When I pass by the first occupied stall, I spot an older woman dressed in the standard jockey uniform—calf-length breeches, boots, and silks. When she sees Padlock, her jaw drops. She stops talking to the man in the stall with her and walks to the front of her stable to gape at my Titan.

Ignoring the burning in my cheeks, I lift my head and continue down the path, seeking an empty stall in the largest stable in northeast America. With each one I pass, I accumulate more weary eyeballs and surprised gasps. Padlock doesn’t look that different from the other Titans, but I guess the details are enough. His black coat, his silver hooves, his nostrils flaring and the flutter of his lashes—it’s throwing an unknown into the jockeys’ well-planned wins tonight.

Rags searches for a stall with my last name, but comes up empty. All the other stalls are marked. Why not ours?

“Don’t worry,” he says from between clenched teeth. “I’ll talk to the track manager about getting you a permanent stall for the season.”

If I win this sponsor race, you mean
.

Rags stomps away as Barney locates an unlabeled stall near the back and ushers us forward. Magnolia trails behind, digging her right hand deep into her pocket. I wonder if she brought along her playing cards for luck.

“You okay?” I ask as we file into the stall.

She beams. “My best friend is riding a Titan today. Right now I’m ten feet tall and bulletproof.”

Before I can stop myself, I throw my arms around her. “Thank you for being here.”

She pats my back. “Oh, you’re totally going to eat it out there. But I’m here when you do.”

I know she’s joking, but I still pull back and say, “There’s no way I can win this. I don’t even know why I—”
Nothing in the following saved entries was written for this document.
-- ==== Sys2Proof/Certificates/Slice0/Obligations.lean ====
section
/-! DEFINITION. The statements about the machine, from the numbered rules of the spec. -/

section

open Sys2Proof Sys2Proof.Machine

/-! ## Encodings -/

/-- Every well-formed operation decodes from its encoding, with every operand at every value its encoding
admits (30_encoding.md R60, R62, R68 to R70; the `INVOKED` words are the model's own, log 11). -/
def Obligations.DecodeOfEncode : Prop :=
  ∀ (p : Params) (i : Instr), WellFormed p i → decode p (encode i).1 (encode i).2 = .ok i

/-- Every host access has one meaning: encoding what a `HOST` word decodes to gives the word back, for a read
written with value 0 (30_encoding.md R60, 40_host_commands.md R80). -/
def Obligations.EncodeOfDecodedHostWord : Prop :=
  ∀ (p : Params) (w : HostWord), (w.rw = false → w.value = 0) → encode (decodeHost p w) = (.host, w.toNat)

/-- Every host access decodes to an operation that meets its row's condition, and an access outside the map
decodes to the operation without effect (40_host_commands.md R80, R82, R93). -/
def Obligations.HostDecodingIsTotal : Prop :=
  ∀ (p : Params) (w : HostWord),
    WellFormed p (decodeHost p w) ∧
    (w.rw = true → w.addr.toNat ∉ writableOffsets → ¬ InFbWindow p w.addr →
      decodeHost p w = .wrIgnored w.addr w.value) ∧
    (w.rw = false → w.addr.toNat ∉ regOffsets → ¬ InFbWindow p w.addr →
      decodeHost p w = .rdUnmapped w.addr)

/-- The reserved selector codes are rejected by name, and only they (30_encoding.md R68, R69, R76, R77). That
they are rejected rather than act as `IDLE` is the model's choice (log 13), the `INVOKED` words its own (log
11). -/
def Obligations.ReservedCodesAreRejected : Prop :=
  (∀ c : BitVec 5, decodePhase c = .error .reservedPhase ↔ 25 ≤ c.toNat) ∧
  (∀ c : BitVec 3, decodeShphase c = .error .reservedShPhase ↔ 5 ≤ c.toNat) ∧
  (∀ n : Nat, decodeInvoked n = .error .noSuchRow ↔ n % 256 = 0 ∨ 11 < n % 256)

/-- A word of each format, written out from the spec's encodings, decodes to its operation (30_encoding.md
R60, R62, R68, R69, R70; the operand field of the `INVOKED` word is the model's own, log 11). -/
def Obligations.WrittenWordsDecode : Prop :=
  decode Params.vectors .host 0x1_00000000_00000003 = .ok .modeset ∧
  decode Params.vectors .host 0x1_00000020_00000008 = .ok (.wrXres 8) ∧
  decode Params.vectors .host 0x1_00010005_000001A7 = .ok (.fbWr 0x10005 0x1A7) ∧
  decode Params.vectors .host 0x0_00000004_00000000 = .ok (.rdReg .status) ∧
  decode Params.vectors .host 0x0_00020000_00000000 = .ok (.rdUnmapped 0x20000) ∧
  decode Params.vectors .phase 0b01110 = .ok .vsync ∧
  decode Params.vectors .phase 0b11000 = .ok .lStopSafe ∧
  decode Params.vectors .lidle 0b0011 = .ok .onExpire ∧
  decode Params.vectors .shphase 0b011 = .ok .shClklo ∧
  decode Params.vectors .invoked 6 = .ok .shAbort

/-! ## A step runs the decoded operations -/

/-- A reset tick runs `RESET` and nothing else: the tick's other inputs do not matter (70_reset_and_hazards.md
R200). -/
def Obligations.ResetTickRunsReset : Prop :=
  ∀ s : State, s.input.rst = true →
    step s = exec .reset s.beginTick ∧
    ∀ inp : TickIn, inp.rst = true → step { s with inputs := inp :: s.inputs.tail } = step s

/-- A tick in which only the controller acts, the environment being quiet, the shifter idle and no channel
matching, runs the operation decoded from `phase` and advances the counter; in `L_IDLE`, the handler decoded
from the four flags (00_scope.md R6, R9; 30_encoding.md R68; 45_vsync_controller.md R153). -/
def Obligations.StepRunsControllerOperation : Prop :=
  ∀ (s : State) (i : Instr), s.input = {} → s.shPhase = .idle → NoMatch s →
    decode s.params .phase s.phase.code.toNat = .ok i →
    step s = mapNext State.counted (exec i s.beginTick) ∧
    (s.phase = .lIdle → ∀ h : Instr, decode s.params .lidle s.lidleWord.toNat = .ok h →
      step s = mapNext State.counted (exec h s.beginTick))

/-- A tick carries out the host access decoded from its host word, in every phase and whatever the other agents
do in it: `FB`, the staged registers, the configuration, the settings, the answer and the host's own error flags
come out as the operation leaves them, and `stop_req` too, unless `L_STOP_REQ` takes an older request up. Where
the controller only waits, the shifter is idle and no channel matches, the tick is the operation and the counter
(40_host_commands.md R80; 20_memory.md R50(c)). -/
def Obligations.StepRunsHostAccess : Prop :=
  ∀ (s : State) (w : HostWord) (i : Instr), s.input.rst = false → s.input.hostOp = some w →
    decode s.params .host w.toNat = .ok i →
    (∃ u, exec i s.beginTick = .next u ∧
      ∀ t, step s = .next t →
        t.fb = u.fb ∧ t.stg = u.stg ∧ t.cfg = u.cfg ∧ t.brightness = u.brightness ∧ t.irqEn = u.irqEn ∧
        t.rdData = u.rdData ∧ t.sticky.errCmd = u.sticky.errCmd ∧ t.sticky.errNomem = u.sticky.errNomem ∧
        t.stopReq = if s.phase = .lIdle ∧ s.stopReq = true then false else u.stopReq) ∧
    (s.waits = true → s.shPhase = .idle → NoMatch s →
      step s = mapNext State.counted (exec i s.beginTick))

/-- A tick in which only the shifter acts, the controller waiting (in `SHIFT_WAIT` before the completion, in
`L_IDLE` with no flag set, in `IDLE` or for a timer event), no host access and no channel matching, runs the
operation decoded from `sh_phase`, or `SH_STALL` where the transfer is stalled, and advances the counter
(30_encoding.md R69, 42_shifter.md R117). -/
def Obligations.StepRunsShifterOperation : Prop :=
  ∀ (s : State) (i : Instr), s.input.rst = false → s.input.hostOp = none → s.waits = true → NoMatch s →
    decode s.params .shphase s.shPhase.code.toNat = .ok i →
    step s = mapNext State.counted
      (exec (if s.input.txStall = true ∧ s.cfg.regime = .line ∧ s.shPhase ≠ .idle then .shStall else i)
        s.beginTick)

/-! ## Host operations -/

/-- The commands, from the words that select them, by the state that takes them: the matrix of
40_host_commands.md R94, with what each accepted command does (R87, R88, R90, R91) and, field by field, what
`MODESET` computes. -/
def Obligations.CommandMatrix : Prop :=
  ∀ s : State,
    (decodeHost s.params (HostWord.write 0x00 1) = .start ∧
      decodeHost s.params (HostWord.write 0x00 2) = .stop ∧
      decodeHost s.params (HostWord.write 0x00 3) = .modeset) ∧
    exec .start s = .next
      (if s.phase = .idle then { s with phase := .prime, line := 0, bit := 0, scan := 0 }
       else s.raise .errCmd) ∧
    exec .stop s = .next
      (if s.phase = .idle then s
       else if s.cfg.regime = .line ∧ s.stopReq = false ∧ s.phase ≠ .lStopWait ∧ s.phase ≠ .lStopSafe then
         { s with stopReq := true }
       else s.raise .errCmd) ∧
    exec .modeset s = .next
      (if s.phase ≠ .idle then s.raise .errCmd
       else if (validate s.params s.stg).fbBytes ≤ s.params.fbCap ∧
           (validate s.params s.stg).bpbBytes ≤ s.params.bpbCap then
         { s with cfg := validate s.params s.stg }
       else s.raise .errNomem) ∧
    (∀ v : Word, v ≠ 1 → v ≠ 2 → v ≠ 3 →
      decodeHost s.params (HostWord.write 0x00 v) = .cmdReserved v ∧
      exec (.cmdReserved v) s = .next (s.raise .errCmd)) ∧
    (let g := s.stg
     let c := validate s.params g
     (c.regime = .line ↔ g.flags.getLsbD 2 = true) ∧ c.bitrev = g.flags.getLsbD 1 ∧
     (c.wiring = .horizontal ↔ g.flags.getLsbD 0 = true) ∧
     c.nLines = max 1 (min g.nLines.toNat 8) ∧ (c.bpp = .mono ↔ g.bpp.toNat ≤ 1) ∧
     c.nBits = (if c.regime = .line ∨ c.bpp = .mono then 1 else max 1 (min g.nBits.toNat 8)) ∧
     c.panelW = (max 8 (min g.panelW.toNat 1024) + 7) / 8 * 8 ∧
     c.panelH =
       (match c.bpp with
        | .rgb => 2 * c.nLines
        | .mono => (max c.nLines (min g.panelH.toNat 1024) + c.nLines - 1) / c.nLines * c.nLines) ∧
     c.xres = (max g.xres.toNat 1 + c.panelW - 1) / c.panelW * c.panelW ∧
     c.yres = (max g.yres.toNat 1 + c.panelH - 1) / c.panelH * c.panelH ∧
     c.cols = c.xres / c.panelW ∧ c.rows = c.yres / c.panelH ∧ c.nPanels = c.cols * c.rows ∧
     c.rowLen =
       (match c.bpp with
        | .rgb => c.panelW * c.nPanels
        | .mono => c.panelW * c.panelH * c.nPanels / (8 * c.nLines)) ∧
     c.fbBytes = (match c.bpp with | .rgb => 3 * c.xres * c.yres | .mono => c.xres * c.yres / 8) ∧
     c.bpbBytes = c.nLines * c.nBits * c.rowLen ∧
     c.bcmUnit = max 4 (min g.bcmUnit.toNat (2 ^ 24 - 1)) ∧ c.dimTicks = min g.dimTicks.toNat (2 ^ 24 - 1) ∧
     c.latchHold = g.latchHold.toNat ∧ c.stopTimeout = g.stopTimeout.toNat ∧
     c.refresh = max 1 g.refresh.toNat ∧
     c.xferTicks = (match c.bpp with | .rgb => 3 | .mono => 24) * c.rowLen + 1 ∧
     c.minPeriod = c.xferTicks + c.latchHold + 10 ∧
     c.linePeriod = max c.minPeriod (s.params.tickHz / (c.refresh * c.nLines)))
Magnolia takes my face in her hands. “You listen to me. Don’t worry one bit about winning or losing. When you go out there, I want you to remember the first time we saw the Titans run.” She lightly punches my shoulder. “Remember how on the way back we rehashed every second of that race? We never thought we’d be given the chance to touch a Titan, much less ride one.”

A lump forms in my throat.

“Let that same little girl have fun riding today, okay?” she says. “That’s it.”

I nod, noticing she didn’t say I could win, and hating myself for noticing. Why must I always focus on the negative when my best friend is giving me a reason to be grateful? When I find my voice again, all I manage to say is, “You were right when you said this is gambling. My grandfather risked our home. My father risked every cent we’d saved. And now here I am, risking my safety to win it all back. This is no different than what they did.”

Magnolia opens her mouth to respond, but is cut off when Barney interrupts.

“If you girls are done with your mushy moment …” He unzips the smaller bag and swings it off his shoulder.

When I see what Barney pulls out, my concerns fall away. All that remains is my heart, leaping with excitement.